** EXERCISE GOAL **
Beginning with the first line of the data below, set down each line exactly through the line that contains "else if bit v.acr 1".

[Collected data]
☆ ☆ ☆ ☆ ☆ ☆ ☆

/-! ### The VIAs -/

/-- O35. For both VIAs and every state, reading $0, $1 or $F answers a next state with the byte whose bits come from the
output register, the latch or the pins (PB7 from T1 while ACR bit 7 is set); the port's C1 flag is cleared and its
C2 flag unless the C2 mode is 1 or 3; $1 (and $F when VIA_REGF_HANDSHAKE) drives CA2 low in modes 4 and 5 and arms
the pulse in mode 5; nothing else changes, and with the parameter off $F changes nothing. The bus address
viaAccessed shows is the model's choice (log entry 16). Rules: R405, R406, R407, R410, R412, R413, R471. -/
def Obligations.ViaPortReads : Prop :=
  ∀ (id : ViaId) (s : State),
    let v := s.via id
    (∃ x w, exec (.viaReadOrb id) s = .next (viaAccessed id 0 x true w s) ∧
      (∀ k : Fin 8, bit x k.val =
        if k.val = 7 ∧ bit v.acr 7 = true then v.t1Pb7
        else if bit v.b.ddr k.val then bit v.b.or k.val
        else if bit v.acr 1 then bit v.b.latch k.val else bit v.b.p k.val) ∧
      w = { v with ifr := w.ifr } ∧
      ∀ j : Fin 7, w.ifr.getLsbD j.val = flagsAfterAccess .b (v.c2Mode .b) v.ifr j.val) ∧
    ∀ (i : Instr) (r : Word) (handshake : Bool),
      (i = .viaReadOra id ∧ r = 1 ∧ handshake = true ∨ i = .viaReadOraF id ∧ r = 15 ∧ handshake = s.cfg.viaRegFHandshake) →
      ∃ x w, exec i s = .next (viaAccessed id r x true w s) ∧
        (∀ k : Fin 8, bit x k.val =
          if bit v.a.ddr k.val then bit v.a.or k.val
          else if bit v.acr 0 then bit v.a.latch k.val else bit v.a.p k.val) ∧
        (handshake = false → w = v) ∧
        (handshake = true →
          w = { v with
            ifr := w.ifr
            a := { v.a with
              c2 := if v.c2Mode .a = 4 ∨ v.c2Mode .a = 5 then false else v.a.c2
              pulse := if v.c2Mode .a = 5 then s.cfg.viaPulseLen else v.a.pulse } } ∧
          ∀ j : Fin 7, w.ifr.getLsbD j.val = flagsAfterAccess .a (v.c2Mode .a) v.ifr j.val)

/-- O36. For both VIAs and every state and byte, writing $0, $1 or $F answers a next state with the output register
written, each output pin driven from it and each input pin from the environment (PB7 from T1 while ACR bit 7 is
set), the port's C1 flag cleared and its C2 flag unless the mode is 1 or 3, C2 low in modes 4 and 5 and the pulse
armed in mode 5; for $F flags and C2 change only when VIA_REGF_HANDSHAKE; nothing else changes. The bus address
viaAccessed shows is the model's choice (log entry 16). Rules: R404, R406, R407, R411, R414, R415, R471. -/
def Obligations.ViaPortWrites : Prop :=
  ∀ (id : ViaId) (d : Byte) (s : State),
    let v := s.via id
    (∃ w, exec (.viaWriteOrb id d) s = .next (viaAccessed id 0 d false w s) ∧
      w = { v with
        ifr := w.ifr
        b := { v.b with
          or := d, p := w.b.p
          c2 := if v.c2Mode .b = 4 ∨ v.c2Mode .b = 5 then false else v.b.c2
          pulse := if v.c2Mode .b = 5 then s.cfg.viaPulseLen else v.b.pulse } } ∧
      (∀ k : Fin 8, bit w.b.p k.val =
        if k.val = 7 ∧ bit v.acr 7 = true then v.t1Pb7
        else if bit v.b.ddr k.val then bit d k.val else bit v.b.ext k.val) ∧
      ∀ j : Fin 7, w.ifr.getLsbD j.val = flagsAfterAccess .b (v.c2Mode .b) v.ifr j.val) ∧
    ∀ (i : Instr) (r : Word) (handshake : Bool),
      (i = .viaWriteOra id d ∧ r = 1 ∧ handshake = true ∨
        i = .viaWriteOraF id d ∧ r = 15 ∧ handshake = s.cfg.viaRegFHandshake) →
      ∃ w, exec i s = .next (viaAccessed id r d false w s) ∧
        w = { v with
          ifr := w.ifr
          a := { v.a with
            or := d, p := w.a.p
            c2 := if handshake = true ∧ (v.c2Mode .a = 4 ∨ v.c2Mode .a = 5) then false else v.a.c2
            pulse := if handshake = true ∧ v.c2Mode .a = 5 then s.cfg.viaPulseLen else v.a.pulse } } ∧
        (∀ k : Fin 8, bit w.a.p k.val = if bit v.a.ddr k.val then bit d k.val else bit v.a.ext k.val) ∧
        ∀ j : Fin 7, w.ifr.getLsbD j.val =
          if handshake then flagsAfterAccess .a (v.c2Mode .a) v.ifr j.val else v.ifr.getLsbD j.val
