-- ==== Sys2Proof/Tests/Slice0.lean ====
section
/-! SUPPORT. The tests: what WellFormed refuses, words written out from the encoding tables, the vectors of
95_test_vectors.md that one step can show, and for every statement with hypotheses a state and operands that meet
  them. -/

namespace Sys2Proof.Tests

open Sys2Proof Sys2Proof.Machine

set_option maxRecDepth 20000

/-! ### Helpers -/

/-- The next state, when there is one. -/
def after (o : Host.Outcome State Fault Refusal) : Option State :=
  match o with
  | .next t => some t
  | .fault _ => none
  | .refused _ => none

/-- The reason, when the outcome is a refusal. -/
def reason (o : Host.Outcome State Fault Refusal) : Option Refusal :=
  match o with
  | .next _ => none
  | .fault _ => none
  | .refused r => some r

/-- The registers and the bus cycles of the next state. -/
def seen (o : Host.Outcome State Fault Refusal) : Option (Regs × List BusCycle) := (after o).map fun t => (t.regs,
  t.bus)

/-- The reset state with these registers and this memory. -/
def cpuAt (a x y sp : Byte) (pc : Word) (p : Flags) (mem : List (Nat × Byte)) : State :=
  { State.reset with cpu := { State.reset.cpu with a := a, x := x, y := y, s := sp, pc := pc, p := p }, mem := mem }

/-! ### WellFormed refuses a command with another command's fixed bits (R166) -/

theorem test_ill_formed_restore : ¬ (Instr.fdcCmdRestore 0x10).WellFormed := by decide
theorem test_ill_formed_seek : ¬ (Instr.fdcCmdSeek 0x0F).WellFormed := by decide
theorem test_ill_formed_step : ¬ (Instr.fdcCmdStep 0x40).WellFormed := by decide
theorem test_ill_formed_step_in : ¬ (Instr.fdcCmdStepIn 0x60).WellFormed := by decide
theorem test_ill_formed_step_out : ¬ (Instr.fdcCmdStepOut 0x80).WellFormed := by decide
theorem test_ill_formed_read_sector : ¬ (Instr.fdcCmdReadSector 0xA0).WellFormed := by decide
theorem test_ill_formed_write_sector : ¬ (Instr.fdcCmdWriteSector 0x9F).WellFormed := by decide
theorem test_ill_formed_read_address : ¬ (Instr.fdcCmdReadAddress 0xD0).WellFormed := by decide
theorem test_ill_formed_force_interrupt : ¬ (Instr.fdcCmdForceInterrupt 0xC0).WellFormed := by decide
theorem test_ill_formed_read_track : ¬ (Instr.fdcCmdReadTrack 0xF0).WellFormed := by decide
theorem test_ill_formed_write_track : ¬ (Instr.fdcCmdWriteTrack 0xEF).WellFormed := by decide

/-! ### Decoding, from the tables of 30_encoding.md -/

/-- Opcodes $00 to $1F (R141, R143, R144): the low operand byte comes first. -/
theorem test_decode_cpu_00_to_1f :
    decode (.cpu [0x00]) = .ok (.brk) ∧ decode (.cpu [0x01, 0x81]) = .ok (.oraIndx 0x81) ∧
    decode (.cpu [0x05, 0x81]) = .ok (.oraZp 0x81) ∧ decode (.cpu [0x06, 0x81]) = .ok (.aslZp 0x81) ∧
    decode (.cpu [0x08]) = .ok (.php) ∧ decode (.cpu [0x09, 0x7E]) = .ok (.oraImm 0x7E) ∧
    decode (.cpu [0x0A]) = .ok (.aslAcc) ∧ decode (.cpu [0x0D, 0x34, 0x92]) = .ok (.oraAbs 0x9234) ∧
    decode (.cpu [0x0E, 0x34, 0x92]) = .ok (.aslAbs 0x9234) ∧ decode (.cpu [0x10, 0xFB]) = .ok (.bpl 0xFB) ∧
    decode (.cpu [0x11, 0x81]) = .ok (.oraIndy 0x81) ∧ decode (.cpu [0x15, 0x81]) = .ok (.oraZpx 0x81) ∧
    decode (.cpu [0x16, 0x81]) = .ok (.aslZpx 0x81) ∧ decode (.cpu [0x18]) = .ok (.clc) ∧
    decode (.cpu [0x19, 0x34, 0x92]) = .ok (.oraAbsy 0x9234) ∧
    decode (.cpu [0x1D, 0x34, 0x92]) = .ok (.oraAbsx 0x9234) ∧
    decode (.cpu [0x1E, 0x34, 0x92]) = .ok (.aslAbsx 0x9234) :=
  ⟨rfl, rfl, rfl, rfl, rfl, rfl, rfl, rfl, rfl, rfl, rfl, rfl, rfl, rfl, rfl, rfl, rfl⟩

/-- Opcodes $20 to $3F (R141, R143, R144): the low operand byte comes first. -/
theorem test_decode_cpu_20_to_3f :
    decode (.cpu [0x20, 0x34, 0x92]) = .ok (.jsrAbs 0x9234) ∧ decode (.cpu [0x21, 0x81]) = .ok (.andIndx 0x81) ∧
    decode (.cpu [0x24, 0x81]) = .ok (.bitZp 0x81) ∧ decode (.cpu [0x25, 0x81]) = .ok (.andZp 0x81) ∧
    decode (.cpu [0x26, 0x81]) = .ok (.rolZp 0x81) ∧ decode (.cpu [0x28]) = .ok (.plp) ∧
    decode (.cpu [0x29, 0x7E]) = .ok (.andImm 0x7E) ∧ decode (.cpu [0x2A]) = .ok (.rolAcc) ∧
    decode (.cpu [0x2C, 0x34, 0x92]) = .ok (.bitAbs 0x9234) ∧
    decode (.cpu [0x2D, 0x34, 0x92]) = .ok (.andAbs 0x9234) ∧
    decode (.cpu [0x2E, 0x34, 0x92]) = .ok (.rolAbs 0x9234) ∧ decode (.cpu [0x30, 0xFB]) = .ok (.bmi 0xFB) ∧
    decode (.cpu [0x31, 0x81]) = .ok (.andIndy 0x81) ∧ decode (.cpu [0x35, 0x81]) = .ok (.andZpx 0x81) ∧
    decode (.cpu [0x36, 0x81]) = .ok (.rolZpx 0x81) ∧ decode (.cpu [0x38]) = .ok (.sec) ∧
    decode (.cpu [0x39, 0x34, 0x92]) = .ok (.andAbsy 0x9234) ∧
    decode (.cpu [0x3D, 0x34, 0x92]) = .ok (.andAbsx 0x9234) ∧
    decode (.cpu [0x3E, 0x34, 0x92]) = .ok (.rolAbsx 0x9234) :=
  ⟨rfl, rfl, rfl, rfl, rfl, rfl, rfl, rfl, rfl, rfl, rfl, rfl, rfl, rfl, rfl, rfl, rfl, rfl, rfl⟩

/-- Opcodes $40 to $5F (R141, R143, R144): the low operand byte comes first. -/
theorem test_decode_cpu_40_to_5f :
    decode (.cpu [0x40]) = .ok (.rti) ∧ decode (.cpu [0x41, 0x81]) = .ok (.eorIndx 0x81) ∧
    decode (.cpu [0x45, 0x81]) = .ok (.eorZp 0x81) ∧ decode (.cpu [0x46, 0x81]) = .ok (.lsrZp 0x81) ∧
    decode (.cpu [0x48]) = .ok (.pha) ∧ decode (.cpu [0x49, 0x7E]) = .ok (.eorImm 0x7E) ∧
    decode (.cpu [0x4A]) = .ok (.lsrAcc) ∧ decode (.cpu [0x4C, 0x34, 0x92]) = .ok (.jmpAbs 0x9234) ∧
    decode (.cpu [0x4D, 0x34, 0x92]) = .ok (.eorAbs 0x9234) ∧
    decode (.cpu [0x4E, 0x34, 0x92]) = .ok (.lsrAbs 0x9234) ∧ decode (.cpu [0x50, 0xFB]) = .ok (.bvc 0xFB) ∧
    decode (.cpu [0x51, 0x81]) = .ok (.eorIndy 0x81) ∧ decode (.cpu [0x55, 0x81]) = .ok (.eorZpx 0x81) ∧
    decode (.cpu [0x56, 0x81]) = .ok (.lsrZpx 0x81) ∧ decode (.cpu [0x58]) = .ok (.cli) ∧
    decode (.cpu [0x59, 0x34, 0x92]) = .ok (.eorAbsy 0x9234) ∧
    decode (.cpu [0x5D, 0x34, 0x92]) = .ok (.eorAbsx 0x9234) ∧
    decode (.cpu [0x5E, 0x34, 0x92]) = .ok (.lsrAbsx 0x9234) :=
  ⟨rfl, rfl, rfl, rfl, rfl, rfl, rfl, rfl, rfl, rfl, rfl, rfl, rfl, rfl, rfl, rfl, rfl, rfl⟩

/-- Opcodes $60 to $7F (R141, R143, R144): the low operand byte comes first. -/
theorem test_decode_cpu_60_to_7f :
    decode (.cpu [0x60]) = .ok (.rts) ∧ decode (.cpu [0x61, 0x81]) = .ok (.adcIndx 0x81) ∧
    decode (.cpu [0x65, 0x81]) = .ok (.adcZp 0x81) ∧ decode (.cpu [0x66, 0x81]) = .ok (.rorZp 0x81) ∧
    decode (.cpu [0x68]) = .ok (.pla) ∧ decode (.cpu [0x69, 0x7E]) = .ok (.adcImm 0x7E) ∧
    decode (.cpu [0x6A]) = .ok (.rorAcc) ∧ decode (.cpu [0x6C, 0x34, 0x92]) = .ok (.jmpInd 0x9234) ∧
    decode (.cpu [0x6D, 0x34, 0x92]) = .ok (.adcAbs 0x9234) ∧
    decode (.cpu [0x6E, 0x34, 0x92]) = .ok (.rorAbs 0x9234) ∧ decode (.cpu [0x70, 0xFB]) = .ok (.bvs 0xFB) ∧
    decode (.cpu [0x71, 0x81]) = .ok (.adcIndy 0x81) ∧ decode (.cpu [0x75, 0x81]) = .ok (.adcZpx 0x81) ∧
    decode (.cpu [0x76, 0x81]) = .ok (.rorZpx 0x81) ∧ decode (.cpu [0x78]) = .ok (.sei) ∧
    decode (.cpu [0x79, 0x34, 0x92]) = .ok (.adcAbsy 0x9234) ∧
    decode (.cpu [0x7D, 0x34, 0x92]) = .ok (.adcAbsx 0x9234) ∧
    decode (.cpu [0x7E, 0x34, 0x92]) = .ok (.rorAbsx 0x9234) :=
  ⟨rfl, rfl, rfl, rfl, rfl, rfl, rfl, rfl, rfl, rfl, rfl, rfl, rfl, rfl, rfl, rfl, rfl, rfl⟩

/-- Opcodes $80 to $9F (R141, R143, R144): the low operand byte comes first. -/
theorem test_decode_cpu_80_to_9f :
    decode (.cpu [0x81, 0x81]) = .ok (.staIndx 0x81) ∧ decode (.cpu [0x84, 0x81]) = .ok (.styZp 0x81) ∧
    decode (.cpu [0x85, 0x81]) = .ok (.staZp 0x81) ∧ decode (.cpu [0x86, 0x81]) = .ok (.stxZp 0x81) ∧
    decode (.cpu [0x88]) = .ok (.dey) ∧ decode (.cpu [0x8A]) = .ok (.txa) ∧
    decode (.cpu [0x8C, 0x34, 0x92]) = .ok (.styAbs 0x9234) ∧
    decode (.cpu [0x8D, 0x34, 0x92]) = .ok (.staAbs 0x9234) ∧
    decode (.cpu [0x8E, 0x34, 0x92]) = .ok (.stxAbs 0x9234) ∧ decode (.cpu [0x90, 0xFB]) = .ok (.bcc 0xFB) ∧
    decode (.cpu [0x91, 0x81]) = .ok (.staIndy 0x81) ∧ decode (.cpu [0x94, 0x81]) = .ok (.styZpx 0x81) ∧
    decode (.cpu [0x95, 0x81]) = .ok (.staZpx 0x81) ∧ decode (.cpu [0x96, 0x81]) = .ok (.stxZpy 0x81) ∧
    decode (.cpu [0x98]) = .ok (.tya) ∧ decode (.cpu [0x99, 0x34, 0x92]) = .ok (.staAbsy 0x9234) ∧
    decode (.cpu [0x9A]) = .ok (.txs) ∧ decode (.cpu [0x9D, 0x34, 0x92]) = .ok (.staAbsx 0x9234) :=
  ⟨rfl, rfl, rfl, rfl, rfl, rfl, rfl, rfl, rfl, rfl, rfl, rfl, rfl, rfl, rfl, rfl, rfl, rfl⟩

☆ ☆ ☆ ☆ ☆ ☆ ☆

** RESULT BELOW **
/-! ### The VIAs -/

/-- O35. For both VIAs and every state, reading $0, $1 or $F answers a next state with the byte whose bits come from the
output register, the latch or the pins (PB7 from T1 while ACR bit 7 is set); the port's C1 flag is cleared and its
C2 flag unless the C2 mode is 1 or 3; $1 (and $F when VIA_REGF_HANDSHAKE) drives CA2 low in modes 4 and 5 and arms
the pulse in mode 5; nothing else changes, and with the parameter off $F changes nothing. The bus address
viaAccessed shows is the model's choice (log entry 16). Rules: R405, R406, R407, R410, R412, R413, R471. -/
def Obligations.ViaPortReads : Prop :=
  ∀ (id : ViaId) (s : State),
    let v := s.via id
    (∃ x w, exec (.viaReadOrb id) s = .next (viaAccessed id 0 x true w s) ∧
      (∀ k : Fin 8, bit x k.val =
        if k.val = 7 ∧ bit v.acr 7 = true then v.t1Pb7
        else if bit v.b.ddr k.val then bit v.b.or k.val
        else if bit v.acr 1 then bit v.b.latch k.val else bit v.b.p k.val) ∧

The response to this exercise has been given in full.